Preparatio­n 10 minutes Cooking 15 minutes Serves 2

200 g penne pasta 200 g butternut pumpkin, peeled and cut into small cubes 1 tablespoon olive oil 1 small onion, finely chopped 1 large clove garlic, finely chopped ⅔ cup (160 ml) pouring cream 4 sun-dried tomatoes, sliced 1 tablespoon toasted pine nuts 1 teaspoon chopped fresh sage 2 slices rindless bacon, fried and chopped

PER SERVING

380 kJ, 909 kcal, 25 g protein, 53 g fat (25 g saturated fat), 86 g carbohydra­te (8 g sugars), 7 g fibre, 678 mg sodium

1 Cook the pasta in a saucepan of salted boiling water, according to the packet instructio­ns.
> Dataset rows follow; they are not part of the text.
/-! ### Block HWK -/
/-! `HWK_CFG` (R442, 12_dma_hawk_queues_check_values.md). -/
def HWK_CFG_RD_TMO : Fld := .at .hwk (0x0) 0 10 0xA
/-! `HWK_Q_CTRL` (R443, 12_dma_hawk_queues_check_values.md). -/
def HWK_Q_CTRL_INT_EN (i : Nat) : Fld := .at .hwk (0x1000 + i * 0x80) 2 1 0
/-! `HWK_Q_CFG` (R444, 12_dma_hawk_queues_check_values.md). -/
def HWK_Q_CFG_ECC (i : Nat) : Fld := .at .hwk (0x1004 + i * 0x80) 31 1 0
def HWK_Q_CFG_LEVEL (i : Nat) : Fld := .at .hwk (0x1004 + i * 0x80) 0 20 0
/-! `HWK_Q_STAT` (R445, 12_dma_hawk_queues_check_values.md). -/
def HWK_Q_STAT_OVERRUN (i : Nat) : Fld := .at .hwk (0x1008 + i * 0x80) 29 1 0
def HWK_Q_STAT_ITEM_ERR (i : Nat) : Fld := .at .hwk (0x1008 + i * 0x80) 28 1 0
def HWK_Q_STAT_RD_ERR (i : Nat) : Fld := .at .hwk (0x1008 + i * 0x80) 27 1 0
def HWK_Q_STAT_LVL (i : Nat) : Fld := .at .hwk (0x1008 + i * 0x80) 26 1 0
def HWK_Q_STAT_CFG_ERR (i : Nat) : Fld := .at .hwk (0x1008 + i * 0x80) 25 1 0
def HWK_Q_STAT_NOSPILL (i : Nat) : Fld := .at .hwk (0x1008 + i * 0x80) 23 1 1
/-! `HWK_Q_CAP` (R446, 12_dma_hawk_queues_check_values.md). -/
def HWK_Q_CAP_N (i : Nat) : Fld := .at .hwk (0x100C + i * 0x80) 0 20 0x20
/-! `HWK_Q_RSTAT` (R446, 12_dma_hawk_queues_check_values.md). -/
def HWK_Q_RSTAT_PWORD (i : Nat) : Fld := .at .hwk (0x1020 + i * 0x80) 0 1 0
/-! `HWK_Q_IN` (R446, 12_dma_hawk_queues_check_values.md). -/
def HWK_Q_IN (i : Nat) : Fld := .at .hwk (0x1040 + i * 0x80) 0 32 0
/-! `HWK_Q_OUT` (R446, 12_dma_hawk_queues_check_values.md). -/
def HWK_Q_OUT (i : Nat) : Fld := .at .hwk (0x1044 + i * 0x80) 0 32 0
/-! `HWK_Q_OVR` (R446, 12_dma_hawk_queues_check_values.md). -/
def HWK_Q_OVR (i : Nat) : Fld := .at .hwk (0x1048 + i * 0x80) 0 32 0
/-! `HWK_Q_FLUSHED` (R446, 12_dma_hawk_queues_check_values.md). -/
def HWK_Q_FLUSHED (i : Nat) : Fld := .at .hwk (0x104C + i * 0x80) 0 32 0
/-! `HWK_Q_SPILLED` (R446, 12_dma_hawk_queues_check_values.md). -/
def HWK_Q_SPILLED (i : Nat) : Fld := .at .hwk (0x1050 + i * 0x80) 0 32 0
/-! `HWK_Q_POISONED` (R446, 12_dma_hawk_queues_check_values.md). -/
def HWK_Q_POISONED (i : Nat) : Fld := .at .hwk (0x1054 + i * 0x80) 0 32 0
/-! `HWK_Q_CE` (R446, 12_dma_hawk_queues_check_values.md). -/
def HWK_Q_CE (i : Nat) : Fld := .at .hwk (0x1058 + i * 0x80) 0 32 0
/-! `HWK_Q_UE` (R446, 12_dma_hawk_queues_check_values.md). -/
def HWK_Q_UE (i : Nat) : Fld := .at .hwk (0x105C + i * 0x80) 0 32 0

/-! ### Block CVU -/
/-! `CVU_CFG` (R453, 12_dma_hawk_queues_check_values.md). -/
def CVU_CFG_ALG (i : Nat) : Fld := .at .cvu (0x4 + i * 0x100) 29 3 0
def CVU_CFG_REFL (i : Nat) : Fld := .at .cvu (0x4 + i * 0x100) 28 1 0
def CVU_CFG_BSWAP (i : Nat) : Fld := .at .cvu (0x4 + i * 0x100) 27 1 0
def CVU_CFG_WIDTH_M1 (i : Nat) : Fld := .at .cvu (0x4 + i * 0x100) 16 5 0x1F
def CVU_CFG_CFG_ERR (i : Nat) : Fld := .at .cvu (0x4 + i * 0x100) 0 1 0
/-! `CVU_POLY` (R447, 12_dma_hawk_queues_check_values.md). -/
def CVU_POLY (i : Nat) : Fld := .at .cvu (0x8 + i * 0x100) 0 32 0
/-! `CVU_INIT` (R447, 12_dma_hawk_queues_check_values.md). -/
def CVU_INIT (i : Nat) : Fld := .at .cvu (0xC + i * 0x100) 0 32 0
/-! `CVU_XOROUT` (R447, 12_dma_hawk_queues_check_values.md). -/
def CVU_XOROUT (i : Nat) : Fld := .at .cvu (0x10 + i * 0x100) 0 32 0
/-! `CVU_VALUE` (R448, 12_dma_hawk_queues_check_values.md). -/
def CVU_VALUE (i : Nat) : Fld := .at .cvu (0x14 + i * 0x100) 0 32 0xFFFFFFFF
/-! `CVU_ALIVE_CFG` (R450, 12_dma_hawk_queues_check_values.md). -/
def CVU_ALIVE_CFG_EV_EN (i : Nat) : Fld := .at .cvu (0x30 + i * 0x100) 8 1 0
def CVU_ALIVE_CFG_WIDTH (i : Nat) : Fld := .at .cvu (0x30 + i * 0x100) 0 2 0
/-! `CVU_ALIVE_STAT` (R454, 12_dma_hawk_queues_check_values.md). -/
def CVU_ALIVE_STAT_VERDICT (i : Nat) : Fld := .at .cvu (0x38 + i * 0x100) 28 4 0
/-! `CVU_ALIVE_LAST` (R454, 12_dma_hawk_queues_check_values.md). -/
def CVU_ALIVE_LAST (i : Nat) : Fld := .at .cvu (0x3C + i * 0x100) 0 32 0
/-! `CVU_ALIVE_OK` (R450, 12_dma_hawk_queues_check_values.md). -/
def CVU_ALIVE_OK (i : Nat) : Fld := .at .cvu (0x40 + i * 0x100) 0 32 0
/-! `CVU_ALIVE_REPEAT` (R450, 12_dma_hawk_queues_check_values.md). -/
def CVU_ALIVE_REPEAT (i : Nat) : Fld := .at .cvu (0x44 + i * 0x100) 0 32 0
/-! `CVU_ALIVE_MISSING` (R450, 12_dma_hawk_queues_check_values.md). -/
def CVU_ALIVE_MISSING (i : Nat) : Fld := .at .cvu (0x48 + i * 0x100) 0 32 0

/-! ### Block FLT -/
/-! `FLT_SUMMARY` (R473, 13_faults_and_degradation.md). -/
def FLT_SUMMARY_DEVFAULT : Fld := .at .flt (0x0) 28 1 0
/-! `FLT_NOTIFY` (R474, 13_faults_and_degradation.md). -/
def FLT_NOTIFY_HAWK_EN : Fld := .at .flt (0x8) 31 1 0
def FLT_NOTIFY_PRIO : Fld := .at .flt (0x8) 28 3 0
def FLT_NOTIFY_HQ : Fld := .at .flt (0x8) 22 6 0
def FLT_NOTIFY_FWD_SEV : Fld := .at .flt (0x8) 16 3 1
/-! `FLT_ALIVE` (R474, 13_faults_and_degradation.md). -/
def FLT_ALIVE_STOP_SEV : Fld := .at .flt (0xC) 16 3 4
/-! `FLT_RAISED` (R476, 13_faults_and_degradation.md). -/
def FLT_RAISED : Fld := .at .flt (0x40) 0 32 0
/-! `FLT_ESCALATED` (R476, 13_faults_and_degradation.md). -/
def FLT_ESCALATED : Fld := .at .flt (0x44) 0 32 0
/-! `FLT_CONSEQ` (R465, 13_faults_and_degradation.md). -/
def FLT_CONSEQ : Fld := .at .flt (0x48) 0 32 0
/-! `FLT_TAPINGS` (R476, 13_faults_and_degradation.md). -/
def FLT_TAPINGS : Fld := .at .flt (0x4C) 0 32 0
/-! `FLT_RETURNS` (R476, 13_faults_and_degradation.md). -/
def FLT_RETURNS : Fld := .at .flt (0x50) 0 32 0
/-! `FLT_HELD` (R476, 13_faults_and_degradation.md). -/
def FLT_HELD : Fld := .at .flt (0x54) 0 32 0
/-! `FLT_NOTE_DROP` (R467, 13_faults_and_degradation.md). -/
def FLT_NOTE_DROP : Fld := .at .flt (0x58) 0 32 0
/-! `FLT_KIND_CFG` (R478, 13_faults_and_degradation.md). -/
def FLT_KIND_CFG_RECOV_MAX (i : Nat) : Fld := .at .flt (0x2000 + i * 0x4) 12 4 3
def FLT_KIND_CFG_WINDOW (i : Nat) : Fld := .at .flt (0x2000 + i * 0x4) 0 12 0x3C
Add the pumpkin during the last 5 minutes. 2 Meanwhile, heat the oil in a frying pan over medium heat. Add the onion and garlic; cook for 2 minutes. Pour in the cream, then stir in the tomatoes, pine nuts and sage. Bring to a boil, reduce heat at once and simmer for 1 minute. 3 Drain pasta and pumpkin. Return to pan, add sauce and gently stir through. Serve topped with bacon.